Posted in Business, Featured

Published on May 17, 2017 with No Comments

 

Most Canadians have the majority of their investments (RRSP,TFSA,  non-registered money) in either GICs ,mutual funds, segregated funds, ETFs or the stock market.

Most of the investments by Canadians into the equity markets through mutual funds, segregated funds, ETFs, equity linked GICs or directly into the stock market are usually into the Canadian stock market.

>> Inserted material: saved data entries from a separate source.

/-- The root over L1 (R356). -/
def ephRootOf (kt : List Byte) (l1 : List (List Byte)) (seq salt npart part folded : Nat) : List Byte :=
  let l2 := ephUp kt 0x32 l1 512 0
  let l3 := ephUp kt 0x33 l2 32 0
  let l4 := ephUp kt 0x34 l3 2 0
  cmac kt (bytesOf [0x45, 0x52] ++ leBytes 4 seq ++ leBytes 4 salt ++ leBytes 1 npart ++ leBytes 1 part ++
    bytesOf [0, 0] ++ leBytes 4 folded ++ l4.flatten)

/-- L1 as held, in order. -/
def State.ephL1 (s : State) : List (List Byte) :=
  (List.range 8192).map (fun i => SMap.get s.eph.l1 i (List.replicate 16 0))

/-- The root of the store as held, under a SEQ and a JSEQ_FOLDED. -/
def State.ephRoot (s : State) (c : EphCommit) (seq folded : Nat) : List Byte :=
  ephRootOf s.kt s.ephL1 seq c.salt c.npart c.part folded

/-- The bytes of a page in DRAM. -/
def State.ephPage (s : State) (p : Nat) : List Byte := (List.range 8).flatMap (fun q => s.ephRec (8 * p + q))

/-- A change to a page updates t0 and L1 (R357). -/
def State.ephRehash (s : State) (p : Nat) : State :=
  let leaf := SMap.put s.eph.leaf p (ephT0 s.kt p (s.ephPage p))
  let l1 := SMap.put s.eph.l1 (p / 16) (ephNode s.kt 0x31 (p / 16) (sixteen leaf (p / 16)))
  { s with eph := { s.eph with leaf := leaf, l1 := l1 } }

/-- Write a record into its slot; an EMPTY one is not listed. EPH_OCC follows. -/
def State.ephPut (s : State) (slot : Nat) (r : List Byte) : State :=
  let was := recStatus (s.ephRec slot) != stEmpty
  let is := recStatus r != stEmpty
  let s := { s with eph := { s.eph with
    slots := if is then SMap.put s.eph.slots slot (padTo r 128) else SMap.del s.eph.slots slot } }
  if was = is then s
  else if is then s.bump EPH_OCC.RECORDS
  else s.drop EPH_OCC.RECORDS

/-! ## Events and registers -/

def evChange : Nat := 1
def evCode : Nat := 2
def evIntegrity : Nat := 3
def evBadPage : Nat := 4
def evRejected : Nat := 5
def evCompact : Nat := 6
def evPart : Nat := 7

def State.ephEvent (s : State) (kind reason op index code : Nat) : State :=
  s.unitEvent 0x0A 0 EPH_EVT_CODE.REG EPH_EVT_STAMP_LO.STAMP EPH_EVT_STAMP_HI.STAMP
    (kind * 2 ^ 28 + reason * 2 ^ 24 + op * 2 ^ 20 + index % 2 ^ 20) code

/-- EPH_STAT.STATE. -/
def ephNoImage : Nat := 0
def ephLoading : Nat := 1
def ephReady : Nat := 2
def ephRejected : Nat := 3

/-- EPH_LOAD_STAT and BAD_PAGES. -/
def State.ephStat (s : State) : State :=
  let v := s.eph.sweep + s.eph.fetched.length - s.eph.bad.length - s.eph.suspect.length
  let s := s.wr EPH_LOAD_STAT.VERIFIED v
  let s := s.wr EPH_LOAD_STAT.WAITING (min 255 (s.eph.waiting.length + s.eph.changes.length))
  s.flag EPH_STAT.BAD_PAGES (!s.eph.bad.isEmpty)

/-- Entries in use: those above JSEQ_FOLDED (R355). -/
def State.jrnlUsed (s : State) : Nat := s.eph.journal.length

def State.jrnlStat (s : State) : State :=
  let s := s.wr EPH_JRNL_STAT.USED (min 8192 s.jrnlUsed)
  let s := s.wr EPH_JRNL_STAT.FREE (8192 - s.jrnlUsed)
  s.wr EPH_JSEQ.JSEQ ((s.eph.journal.filter (fun e => decide (2 ≤ e.stage))).foldl (fun a e => max a e.jseq)
    (s.rd EPH_JSEQ.JSEQ))

/-- A page is wanted ahead of the sweep, up to 16 (R361). -/
def State.ephWant (s : State) (ps : List Nat) : State :=
  { s with eph := { s.eph with wanted := ps.foldl (fun l p =>
      if l.contains p ∨ l.length ≥ 16 then l else l ++ [p]) s.eph.wanted } }

/-- A DRAM page fails R357: it is fetched again. -/
def State.ephSuspect (s : State) (p : Nat) : State :=
  if !s.ephOk p then s
  else
    let s := { s with eph := { s.eph with suspect := s.eph.suspect ++ [p], tries := SMap.del s.eph.tries p } }
    let s := ((s.bump EPH_CNT_INTEGRITY.COUNT).irq EPH_IRQ_STAT.INTEGRITY).ephEvent evIntegrity 0 0 p 0
    (s.ephWant [p]).ephStat

/-! ## Lookups (R341–R345) -/

/-- The partition of an identity (R365). -/
def State.ephPart (s : State) (token : Nat) : Nat := match s.eph.commit with
  | some c => ephCrc c.salt 0 token % max 1 c.npart
  | none => 0

/-- The holder of an identity's partition: this device for its own partition, or as the master's map gives. -/
def State.ephHolder (s : State) (token : Nat) : Option Nat :=
  match s.eph.commit with
  | some c =>
    if s.ephPart token = c.part ∧ !s.on EPH_STAT.PART_CONFLICT then some s.device
    else SMap.find s.eph.holders (s.ephPart token)
  | none => none

/-- The outcome of a lookup: an answer with REASON, code and slot, or a wait for pages. -/
inductive EphAnswer where
  | done (reason code slot : Nat)
  | wait (pages : List Nat)
deriving DecidableEq, Repr

/-- Lines 5–15 of R341 for a record found at a slot. -/
def State.ephJudge (s : State) (slot token kv zone n gen dev : Nat) : EphAnswer :=
  let r := s.ephRec slot
  let now := s.civilMin % 2 ^ 24
  let valid := recFrom r % 2 ^ 24
  let upto := recTo r % 2 ^ 24
  let held := s.eph.claims.any (fun q => q.token == token && !(q.session == n && q.gen == gen && q.device == dev))
  if recState r = stRevoked then .done 5 ccRevoked slot
  else if recState r = stSuspended then .done 6 ccDenied slot
  else if recKv r ≠ kv then .done 7 ccDenied slot
  else if valid ≠ 0 ∧ serialBefore 24 now valid then .done 8 ccDenied slot
  else if upto ≠ 0 ∧ serialBefore 24 upto now then .done 9 ccDenied slot
  else if (upto ≠ 0 ∨ valid ≠ 0) ∧ s.on MER_STAT.CIVIL_STALE ∧ bit (recFlags r) 2 then .done 0xA ccDenied slot
  else if zone ≠ 0xFF ∧ !bit (recZones r) zone then .done 0xB ccDenied slot
  else if held ∨ s.eph.claims.length ≥ 4096 then .done 0xC ccBusy slot
  else if s.pltPoisoned (8 * slot) then .done 0xD ccPoisoned slot
  else if s.tokLocked (s.pltWord (8 * slot)) then .done 0xE ccLockedOut slot
  else .done 0 ccOk slot

/-- R341 at the holder. -/
def State.ephLookup (s : State) (token kv zone n gen dev : Nat) : EphAnswer :=
  if s.rd EPH_STAT.STATE = ephNoImage then .done 1 ccPrecondition 0
  else if s.rd EPH_STAT.STATE = ephRejected then .done 3 ccNotVerified 0
  else
    match s.ephFind token with
    | .at k => s.ephJudge k token kv zone n gen dev
    | .none => .done 4 ccDenied 0
    | .bad => .done 3 ccNotVerified 0
    | .wait ps => .wait ps

/-- The claim is taken in lines 13–15, in the same step (R343); lines 13 and 14 release it when the session ends. -/
def State.ephTakeClaim (s : State) (reason token n gen dev : Nat) : State :=
  if reason = 0 ∨ reason = 0xD ∨ reason = 0xE then
    let q : EphClaim := ⟨token, n, gen, dev⟩
    if s.eph.claims.contains q then s
    else { s with eph := { s.eph with claims := s.eph.claims ++ [q] } }.claimsReg
  else s

/-- Count a lookup's outcome. -/
def State.ephCount (s : State) (reason : Nat) : State :=
  let s := s.bump EPH_CNT_LOOKUP.COUNT
  if reason = 0 then s.bump EPH_CNT_FOUND.COUNT
  else
    let s := if 5 ≤ reason then s.bump EPH_CNT_FOUND.COUNT else s
    if reason = 4 then s.bump EPH_CNT_ABSENT.COUNT
    else if reason = 3 then s.bump EPH_CNT_NOT_VERIFIED.COUNT
    else s.bump EPH_CNT_DENY.COUNT

/-- What a lookup returns with OK or LOCKED_OUT (R344): slot, per-token word, record. -/
def State.ephData (s : State) (code slot : Nat) : List Byte :=
  if code = ccOk ∨ code = ccLockedOut then leBytes 4 slot ++ leBytes 8 (s.pltWord (8 * slot)) ++ s.ephRec slot
  else []

/-! ## Journal entries (R353–R355) -/

/-- The bytes of an entry, COMMIT and WDONE zero (R353). -/
def JEntry.bytes (e : JEntry) : List Byte :=
  let head := leBytes 2 0x4A45 ++ leBytes 1 e.op ++ leBytes 1 e.route ++ leBytes 4 e.jseq ++ leBytes 4 e.slot ++
    leBytes 4 (e.min % 2 ^ 24) ++ leBytes 8 (e.word.getD 0) ++
    leBytes 1 (e.word.isSome.toNat + 2 * e.window.toNat) ++ leBytes 1 e.template ++ leBytes 2 0 ++ leBytes 4 e.num ++
    padTo e.record 128
  let tail := List.replicate 76 0
  head ++ List.replicate 8 0 ++ tail ++ leBytes 4 (crc32 (head ++ tail))

/-- The address of an entry. -/
def jrnlAddr (jseq : Nat) : Nat := 0x800000 + 256 * (jseq % 8192)

/-- The entry an address holds, when it exists (R353). -/
def State.jrnlRead (s : State) (k : Nat) : Option JEntry :=
  let a := 0x800000 + 256 * k
  let l := (List.range 32).flatMap (fun i => leBytes 8 (s.pltWord (a + 8 * i)))
  let bad := (List.range 32).any (fun i => i != 20 && s.pltPoisoned (a + 8 * i))
  let jseq := leAt l 4 4
  let crc := crc32 (slice l 0 160 ++ slice l 168 76)
  if bad ∨ leAt l 0 2 ≠ 0x4A45 ∨ leAt l 248 8 ≠ jseq + 0xA5A5A5A5 * 2 ^ 32 ∨ leAt l 244 4 ≠ crc then none
  else
    let fl := leAt l 24 1
    some { jseq := jseq, op := leAt l 2 1, route := leAt l 3 1, slot := leAt l 8 4, min := leAt l 12 4,
           word := if bit fl 0 then some (leAt l 16 8) else none, window := bit fl 1, template := leAt l 25 1,
           num := leAt l 28 4, record := slice l 32 128, dest := .nobody,
           stage := if leAt l 160 8 = jseq + 0xFFFFFFFF * 2 ^ 32 then 5 else 2, token := leAt l 33 3 }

The major exchange in Canada, the Toronto Stock Exchange, is primarily driven by oil, metals and financials. Let us examine each one of these in turn

  1. Oil: The general consensus is that nowadays the pivotal rate of oil is the price where US shale oil makes a marginal profit, which many mavens have pegged at USD 60 a barrel. Taking that into consideration, the pundits claim that oil will oscillate between USD45-USD55 for the most part perhaps overshooting at infrequent intervals and for extremely short periods of time between the USD40-USD45 range or USD55-USD60 range. Given that scenario and that the oil price currently trades in the USD 45- USD 50 range that does not leave much room on the upside for the rest of the year.

 

  1. Metals: The prices of these commodities whether they be precious metals like gold and silver or base metals like copper, zinc or nickel was driven mainly by the stupendous demand from China’s exponential growth, which has since subsided leading to a paring of prices. China is not likely to see a dramatic increase in its economy this year so as to increase the prices of metals. Fiscal stimulus in other countries in the form of infrastructure spending will not take care of the super slack from China. The only hope for increases in prices of metals is the promised infrastructure rebuilding in the US and its effect will not trickle into Canada’s stock market till perhaps next year.

 

 

  1. Financials. This is the last frontier that was contributing to the slight rise of the TSX this year. Last week a major ratings agency, Moody’s, downgraded all the banks due to the large consumer debt (167% of the consumer income) and the frothy housing market in certain pockets of Canada. According to some experts the troubles of a certain mortgage lender also had something to do with their decision but others say that the particular company experiencing issues only represented a miniscule 1% of the Canadian mortgage market and shouldn’t roil the other lenders. Nonetheless the banks have been downgraded. However the immediate effect of decreasing their stock value may not be long lasting.

Theoretically, the above 3 points mean that this year there will not be much of an upside in the TSX (or TMX as it is concurrently known as) .The TSX may trade up and down from its closing level of 15543.33 on May 16, 2017 in a narrow range.